Descripción del proyecto
Generating a Bose Einstein Condensate (BEC) or Fermi gas of molecules is a long-standing goal of modern molecular science. Molecular BEC is a macroscopic millimeter-size quantum object with a large number of molecules occupying the lowest center-of-mass quantum state. In stark contrast to atoms, molecules possess internal degrees of freedom and stronger interactions that lead to the emergence of new phenomena. Strong dipole-dipole interactions give rise to new ordered states of matter, quantum crystals. Many-body effects start dominating collision dynamics where even molecular rotational excitations are dissipated as angular-momenta-carrying quasiparticles within the condensate.
Despite intense experimental efforts, these fascinating ideas remain in the realm of theory. The main difficulty in turning theory into reality has been the absence of general molecular cooling methods. Recently, we have demonstrated the first experiment where collisions between cold molecules trapped in a 1 K deep superconducting magnetic trap are achieved without laser cooling [Segev et al.
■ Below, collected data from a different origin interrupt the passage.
-- ==== Sys2Proof/Machine/Device.lean ====
section
/-!
DEFINITION. Device I/O: DEI and DEO (46_device.md), each with its eight opcodes: one bridge transaction per instruction (R336).
-/

namespace Sys2Proof.Machine

/-- `DEI` (R340): `port:1 → v:N`. The port is taken, the host is called, and the value it returns is pushed on the active stack
at the index the host left (R332). -/
def opDei (m : Mode) (s : State) : State :=
  let (port, t) := take1 m (beginTake m s)
  bridge (.dei port m.short (activeStack m)) t.st

/-- `DEO` (R349): `v:N port:1 → `. The port and the value are taken and handed to the host; the signal it returns is ignored
unless `deoHaltHonoured` is set (R333). -/
def opDeo (m : Mode) (s : State) : State :=
  let (port, t) := take1 m (beginTake m s)
  let (v, t) := takeN m t
  bridge (.deo port (deviceValue m v) m.short) t.st

/-! ### The eight opcodes of `DEI` -/

/-- `DEI` (`0x16`): base `DEI` with s=0, r=0, k=0 (R341). -/
def execDei (s : State) : Host.Outcome State Fault Refusal :=
  .next (opDei { short := false, ret := false, keep := false } s)

/-- `DEI2` (`0x36`): base `DEI` with s=1, r=0, k=0 (R342). -/
def execDei2 (s : State) : Host.Outcome State Fault Refusal :=
  .next (opDei { short := true, ret := false, keep := false } s)

/-- `DEIr` (`0x56`): base `DEI` with s=0, r=1, k=0 (R343). -/
def execDeir (s : State) : Host.Outcome State Fault Refusal :=
  .next (opDei { short := false, ret := true, keep := false } s)

/-- `DEI2r` (`0x76`): base `DEI` with s=1, r=1, k=0 (R344). -/
def execDei2r (s : State) : Host.Outcome State Fault Refusal :=
  .next (opDei { short := true, ret := true, keep := false } s)

/-- `DEIk` (`0x96`): base `DEI` with s=0, r=0, k=1 (R345). -/
def execDeik (s : State) : Host.Outcome State Fault Refusal :=
  .next (opDei { short := false, ret := false, keep := true } s)

/-- `DEI2k` (`0xB6`): base `DEI` with s=1, r=0, k=1 (R346). -/
def execDei2k (s : State) : Host.Outcome State Fault Refusal :=
  .next (opDei { short := true, ret := false, keep := true } s)

/-- `DEIkr` (`0xD6`): base `DEI` with s=0, r=1, k=1 (R347). -/
def execDeikr (s : State) : Host.Outcome State Fault Refusal :=
  .next (opDei { short := false, ret := true, keep := true } s)

/-- `DEI2kr` (`0xF6`): base `DEI` with s=1, r=1, k=1 (R348). -/
def execDei2kr (s : State) : Host.Outcome State Fault Refusal :=
  .next (opDei { short := true, ret := true, keep := true } s)

/-! ### The eight opcodes of `DEO` -/

/-- `DEO` (`0x17`): base `DEO` with s=0, r=0, k=0 (R350). -/
def execDeo (s : State) : Host.Outcome State Fault Refusal :=
  .next (opDeo { short := false, ret := false, keep := false } s)

/-- `DEO2` (`0x37`): base `DEO` with s=1, r=0, k=0 (R351). -/
def execDeo2 (s : State) : Host.Outcome State Fault Refusal :=
  .next (opDeo { short := true, ret := false, keep := false } s)

/-- `DEOr` (`0x57`): base `DEO` with s=0, r=1, k=0 (R352). -/
def execDeor (s : State) : Host.Outcome State Fault Refusal :=
  .next (opDeo { short := false, ret := true, keep := false } s)

/-- `DEO2r` (`0x77`): base `DEO` with s=1, r=1, k=0 (R353). -/
def execDeo2r (s : State) : Host.Outcome State Fault Refusal :=
  .next (opDeo { short := true, ret := true, keep := false } s)

/-- `DEOk` (`0x97`): base `DEO` with s=0, r=0, k=1 (R354). -/
def execDeok (s : State) : Host.Outcome State Fault Refusal :=
  .next (opDeo { short := false, ret := false, keep := true } s)

/-- `DEO2k` (`0xB7`): base `DEO` with s=1, r=0, k=1 (R355). -/
def execDeo2k (s : State) : Host.Outcome State Fault Refusal :=
  .next (opDeo { short := true, ret := false, keep := true } s)

/-- `DEOkr` (`0xD7`): base `DEO` with s=0, r=1, k=1 (R356). -/
def execDeokr (s : State) : Host.Outcome State Fault Refusal :=
  .next (opDeo { short := false, ret := true, keep := true } s)

/-- `DEO2kr` (`0xF7`): base `DEO` with s=1, r=1, k=1 (R357). -/
def execDeo2kr (s : State) : Host.Outcome State Fault Refusal :=
  .next (opDeo { short := true, ret := true, keep := true } s)

end Sys2Proof.Machine
end

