-- ==== Sys2Proof/WellFormed.lean ====
section
/-!
DEFINITION. Well-formedness. A term of `Instr` cannot be ill-formed: its operands are a byte or a short by type, every one of
the 256 opcodes is defined (R79 of 30_encoding.md), and no operand value of any instruction is reserved
(93_implementation_defined.md, part 1). What can be ill-formed is a byte string meant to be one instruction, or a run of whole
instructions: the checks below.
-/

namespace Sys2Proof

/-- The byte string is exactly one instruction: an opcode byte and as many immediate bytes as it asks for (R70, R77). -/
def wholeInstruction : List Byte → Bool
  | [] => false
  | op :: rest => rest.length + 1 == lengthOfOpcode op

/-- The byte string is a sequence of whole instructions, read from its front: what a straight run of code is. `fuel` bounds
the number of instructions read (a string of `n` bytes holds at most `n`). -/
def wholeInstructions : Nat → List Byte → Bool
  | _, [] => true
  | 0, _ :: _ => false
  | fuel + 1, op :: rest =>
    match decode (op :: rest) with
    | .ok (_, more) => wholeInstructions fuel more
    | .error _ => false

end Sys2Proof
end

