-- ==== Sys2Proof/Certificates/Slice0/Obligations.lean ====
section
/-!
DEFINITION. The statements for the provers. In each, `exec i s` is the instruction in the state whose `pc` is already past its
bytes (R90, R91, R102); `StepRunsTheDecodedInstruction` ties it to a step. A statement about `Instr.op b m` for every mode `m` is
about all eight opcodes of the base operation `b`; its first clause says which bytes they are.
-/

open Sys2Proof Sys2Proof.Machine

/-- INC* takes a of N bytes and pushes (a + 1) mod 2^(8N). For all eight modes (plain, 2, r, 2r, k, 2k, kr, 2kr) and every
state. Nothing else changes: not the other stack, pc, any byte of memory, run frame or host call. (R370) -/
def Obligations.IncPushesSuccessModWidth : Prop :=
  ∀ (m : Mode) (s : State),
    let N := operandBytes m
    let S := s.stack (activeStack m)
    encode (Instr.op .inc m) = [opcodeByte 0x01 m] ∧
    ∃ t, exec (Instr.op .inc m) s = .next t ∧
      OnlyActiveStack m s t N (bytesOf N ((valueFromTop S 0 N + 1) % 2 ^ (8 * N)))

/-- ADD* takes b, then a, of N bytes each, and pushes (a + b) mod 2^(8N). For all eight modes (plain, 2, r, 2r, k, 2k, kr,
2kr) and every state. Nothing else changes: not the other stack, pc, any byte of memory, run frame or host call. (R379) -/
def Obligations.AddPushesSumModWidth : Prop :=
  ∀ (m : Mode) (s : State),
    let N := operandBytes m
    let S := s.stack (activeStack m)
    encode (Instr.op .add m) = [opcodeByte 0x18 m] ∧
    ∃ t, exec (Instr.op .add m) s = .next t ∧
      OnlyActiveStack m s t (2 * N) (bytesOf N ((valueFromTop S N N + valueFromTop S 0 N) % 2 ^ (8 * N)))

/-- SUB* takes b, then a, of N bytes each, and pushes (a - b) mod 2^(8N); no borrow is kept. For all eight modes (plain, 2, r,
2r, k, 2k, kr, 2kr) and every state. Nothing else changes: not the other stack, pc, any byte of memory, run frame or host
call. That the top operand is b and the one beneath it a is the decision D22 of 92_eei_decisions.md, the spec's own (log 17),
not a rule of its source. (R388, R389, R390, R391, R392, R393, R394, R395, R396) -/
def Obligations.SubPushesDifferenceModWidth : Prop :=
  ∀ (m : Mode) (s : State),
    let N := operandBytes m
    let S := s.stack (activeStack m)
    encode (Instr.op .sub m) = [opcodeByte 0x19 m] ∧
    ∃ t, exec (Instr.op .sub m) s = .next t ∧
      OnlyActiveStack m s t (2 * N) (bytesOf N ((valueFromTop S N N + 2 ^ (8 * N) - valueFromTop S 0 N) % 2 ^ (8 * N)))

/-- MUL* takes b, then a, of N bytes each, and pushes (a * b) mod 2^(8N). For all eight modes (plain, 2, r, 2r, k, 2k, kr,
2kr) and every state. Nothing else changes: not the other stack, pc, any byte of memory, run frame or host call. (R397) -/
def Obligations.MulPushesLowHalfOfProduct : Prop :=
  ∀ (m : Mode) (s : State),
    let N := operandBytes m
    let S := s.stack (activeStack m)
    encode (Instr.op .mul m) = [opcodeByte 0x1A m] ∧
    ∃ t, exec (Instr.op .mul m) s = .next t ∧
      OnlyActiveStack m s t (2 * N) (bytesOf N ((valueFromTop S N N * valueFromTop S 0 N) % 2 ^ (8 * N)))

/-- DIV* takes the divisor b, then the dividend a, of N bytes each, and pushes 0 when b is 0 and the truncated quotient a / b
otherwise; it never stops. For all eight modes (plain, 2, r, 2r, k, 2k, kr, 2kr) and every state. Nothing else changes: not
the other stack, pc, any byte of memory, run frame or host call. That the top operand is b and the one beneath it a is the
decision D22 of 92_eei_decisions.md, the spec's own (log 17), not a rule of its source. (R406, R407, R408, R409, R410, R411,
R412, R413, R414) -/
def Obligations.DivPushesQuotientOrZero : Prop :=
  ∀ (m : Mode) (s : State),
    let N := operandBytes m
    let S := s.stack (activeStack m)
    encode (Instr.op .div m) = [opcodeByte 0x1B m] ∧
    ∃ t, exec (Instr.op .div m) s = .next t ∧
      OnlyActiveStack m s t (2 * N) (bytesOf N (if valueFromTop S 0 N = 0 then 0 else valueFromTop S N N / valueFromTop S 0 N))

/-- AND*, ORA* and EOR* take b, then a, of N bytes each, and push a & b, a | b and a ^ b. For all eight modes (plain, 2, r,
2r, k, 2k, kr, 2kr) and every state. Nothing else changes: not the other stack, pc, any byte of memory, run frame or host
call. (R415, R424, R433) -/
def Obligations.BitwiseOperationsPushTheirResult : Prop :=
  ∀ (m : Mode) (s : State),
    let N := operandBytes m
    let S := s.stack (activeStack m)
    let a := valueFromTop S N N
    let b := valueFromTop S 0 N
    (encode (Instr.op .and m) = [opcodeByte 0x1C m] ∧
      ∃ t, exec (Instr.op .and m) s = .next t ∧ OnlyActiveStack m s t (2 * N) (bytesOf N (Nat.land a b))) ∧
    (encode (Instr.op .ora m) = [opcodeByte 0x1D m] ∧
      ∃ t, exec (Instr.op .ora m) s = .next t ∧ OnlyActiveStack m s t (2 * N) (bytesOf N (Nat.lor a b))) ∧
    (encode (Instr.op .eor m) = [opcodeByte 0x1E m] ∧
      ∃ t, exec (Instr.op .eor m) s = .next t ∧ OnlyActiveStack m s t (2 * N) (bytesOf N (Nat.xor a b)))

/-- SFT* takes the shift byte sh, then a of N bytes, and pushes ((a >> sh[3:0]) << sh[7:4]) mod 2^(8N), with logical shifts,
the right one first. For all eight modes (plain, 2, r, 2r, k, 2k, kr, 2kr) and every state. Nothing else changes: not the
other stack, pc, any byte of memory, run frame or host call. That the top operand is b and the one beneath it a is the
decision D22 of 92_eei_decisions.md, the spec's own (log 17), not a rule of its source. (R442, R443, R444, R445, R446, R447,
R448, R449, R450) -/
def Obligations.SftShiftsRightThenLeft : Prop :=
  ∀ (m : Mode) (s : State),
    let N := operandBytes m
    let S := s.stack (activeStack m)
    encode (Instr.op .sft m) = [opcodeByte 0x1F m] ∧
    ∃ t, exec (Instr.op .sft m) s = .next t ∧
      OnlyActiveStack m s t (1 + N) (bytesOf N (valueFromTop S 1 N / 2 ^ (fromTop S 0 % 16) * 2 ^ (fromTop S 0 / 16) % 2 ^ (8 * N)))

/-- POP* takes a value of N bytes and pushes nothing: the index moves down by N, or not at all in keep mode, and no byte is
cleared. For all eight modes (plain, 2, r, 2r, k, 2k, kr, 2kr) and every state. Nothing else changes: not the other stack, pc,
any byte of memory, run frame or host call. (R130) -/
def Obligations.PopRemovesTheTopValue : Prop :=
  ∀ (m : Mode) (s : State),
    encode (Instr.op .pop m) = [opcodeByte 0x02 m] ∧
    ∃ t, exec (Instr.op .pop m) s = .next t ∧
      OnlyActiveStack m s t (operandBytes m) []

/-- NIP* takes b, then a, of N bytes each, and pushes b. For all eight modes (plain, 2, r, 2r, k, 2k, kr, 2kr) and every
state. Nothing else changes: not the other stack, pc, any byte of memory, run frame or host call. (R139) -/
def Obligations.NipDiscardsTheSecondValue : Prop :=
  ∀ (m : Mode) (s : State),
    let N := operandBytes m
    let S := s.stack (activeStack m)
    encode (Instr.op .nip m) = [opcodeByte 0x03 m] ∧
    ∃ t, exec (Instr.op .nip m) s = .next t ∧
      OnlyActiveStack m s t (2 * N) (bytesOf N (valueFromTop S 0 N))

/-- SWP* takes b, then a, of N bytes each, and pushes b, then a. For all eight modes (plain, 2, r, 2r, k, 2k, kr, 2kr) and
every state. Nothing else changes: not the other stack, pc, any byte of memory, run frame or host call. (R148) -/
def Obligations.SwpExchangesTheTopTwoValues : Prop :=
  ∀ (m : Mode) (s : State),
    let N := operandBytes m
    let S := s.stack (activeStack m)
    encode (Instr.op .swp m) = [opcodeByte 0x04 m] ∧
    ∃ t, exec (Instr.op .swp m) s = .next t ∧
      OnlyActiveStack m s t (2 * N) (bytesOf N (valueFromTop S 0 N) ++ bytesOf N (valueFromTop S N N))

/-- ROT* takes c, b and a, of N bytes each, and pushes b, c, a, every operand being read before any byte is written. For all
eight modes (plain, 2, r, 2r, k, 2k, kr, 2kr) and every state. Nothing else changes: not the other stack, pc, any byte of
memory, run frame or host call. (R157) -/
def Obligations.RotBringsTheThirdValueToTheTop : Prop :=
  ∀ (m : Mode) (s : State),
    let N := operandBytes m
    let S := s.stack (activeStack m)
    encode (Instr.op .rot m) = [opcodeByte 0x05 m] ∧
    ∃ t, exec (Instr.op .rot m) s = .next t ∧
      OnlyActiveStack m s t (3 * N) (bytesOf N (valueFromTop S N N) ++ bytesOf N (valueFromTop S 0 N) ++ bytesOf N (valueFromTop S (2 * N) N))

/-- DUP* takes a of N bytes and pushes a, then a; DUP2k so grows the stack by two shorts (90_conflicts.md C16, log 17). For
all eight modes (plain, 2, r, 2r, k, 2k, kr, 2kr) and every state. Nothing else changes: not the other stack, pc, any byte of
memory, run frame or host call. (R166, R167, R168, R169, R170, R171, R172, R173, R174) -/
def Obligations.DupPushesTheTopValueTwice : Prop :=
  ∀ (m : Mode) (s : State),
    let N := operandBytes m
    let S := s.stack (activeStack m)
    encode (Instr.op .dup m) = [opcodeByte 0x06 m] ∧
    ∃ t, exec (Instr.op .dup m) s = .next t ∧
      OnlyActiveStack m s t N (bytesOf N (valueFromTop S 0 N) ++ bytesOf N (valueFromTop S 0 N))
Nature, 572 (2019)], opening a clear path to molecular evaporation.
We here propose to cool molecules by removing the fastest ones from the trap and letting the rest thermalize to lower temperatures via collisions. This method has been used to produce atomic BECs and we are the first group reaching identical initial conditions that are necessary for the successful application of the evaporative cooling. Generality of our approach is the key to successful search for a suitable molecular candidate. As an alternative to evaporation we suggest applying direct laser cooling on magnetically stopped NH radicals. We are confident that one of our approaches will lead to the long-sought generation of molecular quantum degenerate gas.
Our proposal opens new fields and will find applications in areas ranging from quantum chemistry to quantum information science.